Search the data for the word "Registers" and copy every line where it occurs.

Stored entries

=== Begin Enclosure ===

/-- Registers of OBS (spec/22_lifetime_and_long_run.md). -/
def obsRegs : List RegRow := [
  ⟨0xe00170000, 0, 1, 0, 1, 0x0, 0x0, 0x0, 0x3, 0x0, 0x0, 0x0⟩,  -- OBS_CTRL
  ⟨0xe00170008, 0, 1, 0, 1, 0x0, 0x0, 0x0, 0x0, 0x0, 0x3ff, 0x0⟩,  -- OBS_STATUS
  ⟨0xe00170010, 0, 1, 0, 1, 0x0, 0x7f, 0x0, 0x0, 0x0, 0x0, 0x0⟩,  -- OBS_EVENT
  ⟨0xe00170018, 0, 1, 0, 1, 0x0, 0x0, 0x0, 0x0, 0x0, 0xffffffffffffffff, 0x0⟩,  -- OBS_LOG
  ⟨0xe00170020, 0, 1, 0, 1, 0x0, 0x0, 0x0, 0x0, 0x0, 0xffffffffffffffff, 0x0⟩,  -- OBS_LOG_COUNTS
  ⟨0xe00170028, 0, 1, 0, 1, 0x0, 0x0, 0x0, 0x0, 0x0, 0xffffffff003fffff, 0x0⟩,  -- OBS_RING
  ⟨0xe00170030, 0, 1, 0, 1, 0xffffffff, 0x0, 0x0, 0x0, 0x0, 0x100000000, 0x0⟩,  -- OBS_ELOG_SEL
  ⟨0xe00170038, 8, 4, 0, 1, 0x0, 0x0, 0x0, 0x0, 0x0, 0xffffffffffffffff, 0x0⟩,  -- OBS_ELOG_DATA
  ⟨0xe00170060, 8, 4, 0, 1, 0x0, 0xffffffffffffffff, 0x0, 0x0, 0x0, 0x0, 0x0⟩,  -- OBS_OVF
  ⟨0xe00170100, 8, 16, 0, 1, 0x1f7f7f, 0x0, 0x0, 0x0, 0x0, 0x0, 0x77f00⟩,  -- OBS_FMAST
  ⟨0xe00170180, 8, 16, 0, 1, 0xffffffffff, 0x0, 0x0, 0x0, 0x0, 0x0, 0x0⟩,  -- OBS_FBASE
  ⟨0xe00170200, 8, 16, 0, 1, 0xffffffffff, 0x0, 0x0, 0x0, 0x0, 0x0, 0x0⟩,  -- OBS_FLIMIT
  ⟨0xe00170800, 8, 256, 0, 1, 0x3ffff, 0x0, 0x0, 0x0, 0x0, 0x0, 0x0⟩,  -- OBS_SEL
  ⟨0xe00171000, 8, 256, 0, 1, 0xffffffffffff, 0x0, 0x0, 0x0, 0x0, 0x0, 0x0⟩,  -- OBS_CNT
  ⟨0xe00174000, 8, 256, 0, 1, 0x0, 0x0, 0x0, 0x0, 0x0, 0xffffffffffffffff, 0x0⟩ ]  -- OBS_LIFE

/-- Registers of SAF (spec/17_safety.md). -/
def safRegs : List RegRow := [
  ⟨0xe00180000, 0, 1, 0, 1, 0x0, 0x0, 0x0, 0xffffff07, 0x0, 0x0, 0x641002⟩,  -- SAF_CTRL
  ⟨0xe00180008, 0, 1, 0, 1, 0x0, 0x0, 0x0, 0xffffffffffff7fff, 0x0, 0x0, 0x1f43264050144e20⟩,  -- SAF_TIMING
  ⟨0xe00180010, 0, 1, 0, 1, 0x0, 0x0, 0x0, 0x0, 0x0, 0xffffffff0007ff3f, 0x11b⟩,  -- SAF_STATE
  ⟨0xe00180018, 0, 1, 0, 1, 0x0, 0x3ff, 0x0, 0x0, 0x0, 0x0, 0x0⟩,  -- SAF_EVENT
  ⟨0xe00180020, 0, 1, 0, 1, 0x0, 0x0, 0x0, 0x0, 0x0, 0xffffffffffffffff, 0xff00⟩,  -- SAF_LAST_FAULT
  ⟨0xe00180028, 0, 1, 0, 1, 0x0, 0x0, 0x0, 0x0, 0x0, 0xffffffffffffffff, 0x0⟩,  -- SAF_DETECT_TIME
  ⟨0xe00180030, 0, 1, 0, 1, 0x0, 0x0, 0x0, 0x0, 0x0, 0xffffffffffffffff, 0x0⟩,  -- SAF_GOLDEN
  ⟨0xe00180038, 0, 1, 0, 1, 0x0, 0x0, 0x0, 0x0, 0x0, 0x107ff, 0x0⟩,  -- SAF_LATENT
  ⟨0xe00180040, 0, 1, 0, 1, 0x0, 0x0, 0x0, 0x0, 0x0, 0xffffffffffffffff, 0x0⟩,  -- SAF_COUNTS
  ⟨0xe00180048, 0, 1, 0, 1, 0x0, 0x0, 0x0, 0x0, 0x0, 0xffffffffffffffff, 0x0⟩ ]  -- SAF_HEARTBEAT

/-- The rows of the window with index `w` in the block table of spec/00_scope.md (R5). -/
def windowRegs (w : Nat) : List RegRow :=
  match w with
  | 0 => arrRegs
  | 1 => ngtRegs
  | 2 => prcRegs
  | 3 => aonRegs
  | 4 => chkRegs
  | 5 => ptsRegs
  | 6 => lftRegs
  | 7 => glzRegs
  | 8 => slvRegs
  | 9 => layRegs
  | 10 => atnRegs
  | 11 => kvcRegs
  | 12 => timRegs
  | 13 => ingRegs
  | 14 => sqRegs
  | 15 => tgsRegs
  | 16 => bmlRegs
  | 17 => ddrRegs
  | 18 => secRegs
  | 19 => hstRegs
  | 20 => clkRegs
  | 21 => pwrRegs
  | 22 => rstRegs
  | 23 => obsRegs
  | 24 => safRegs
  | _ => []

/-- Base of the register windows: 25 windows of 64 KiB from 0x0E_0000_0000 (R5). -/
def windowBase : Nat := 0x0E00000000

/-- The window an address lies in, if any (R5). -/
def windowOf (a : Nat) : Option Nat :=
  if windowBase ≤ a ∧ a < windowBase + 25 * 0x10000 then some ((a - windowBase) / 0x10000) else none

/-- The row of the register at address `a`; none at an undefined offset (R9). -/
def regRow (a : Nat) : Option RegRow :=
  match windowOf a with
  | none => none
  | some w => (windowRegs w).find? (·.covers a)

/-- The value of the register at `a` after power-on reset (R8); 0 where there is no register. -/
def regReset (a : Nat) : BitVec 64 :=
  match regRow a with
  | none => 0
  | some r => r.reset

end Sys2Proof.Machine
end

=== End Enclosure ===

*FINISHED TASK*:
/-- Registers of OBS (spec/22_lifetime_and_long_run.md). -/
/-- Registers of SAF (spec/17_safety.md). -/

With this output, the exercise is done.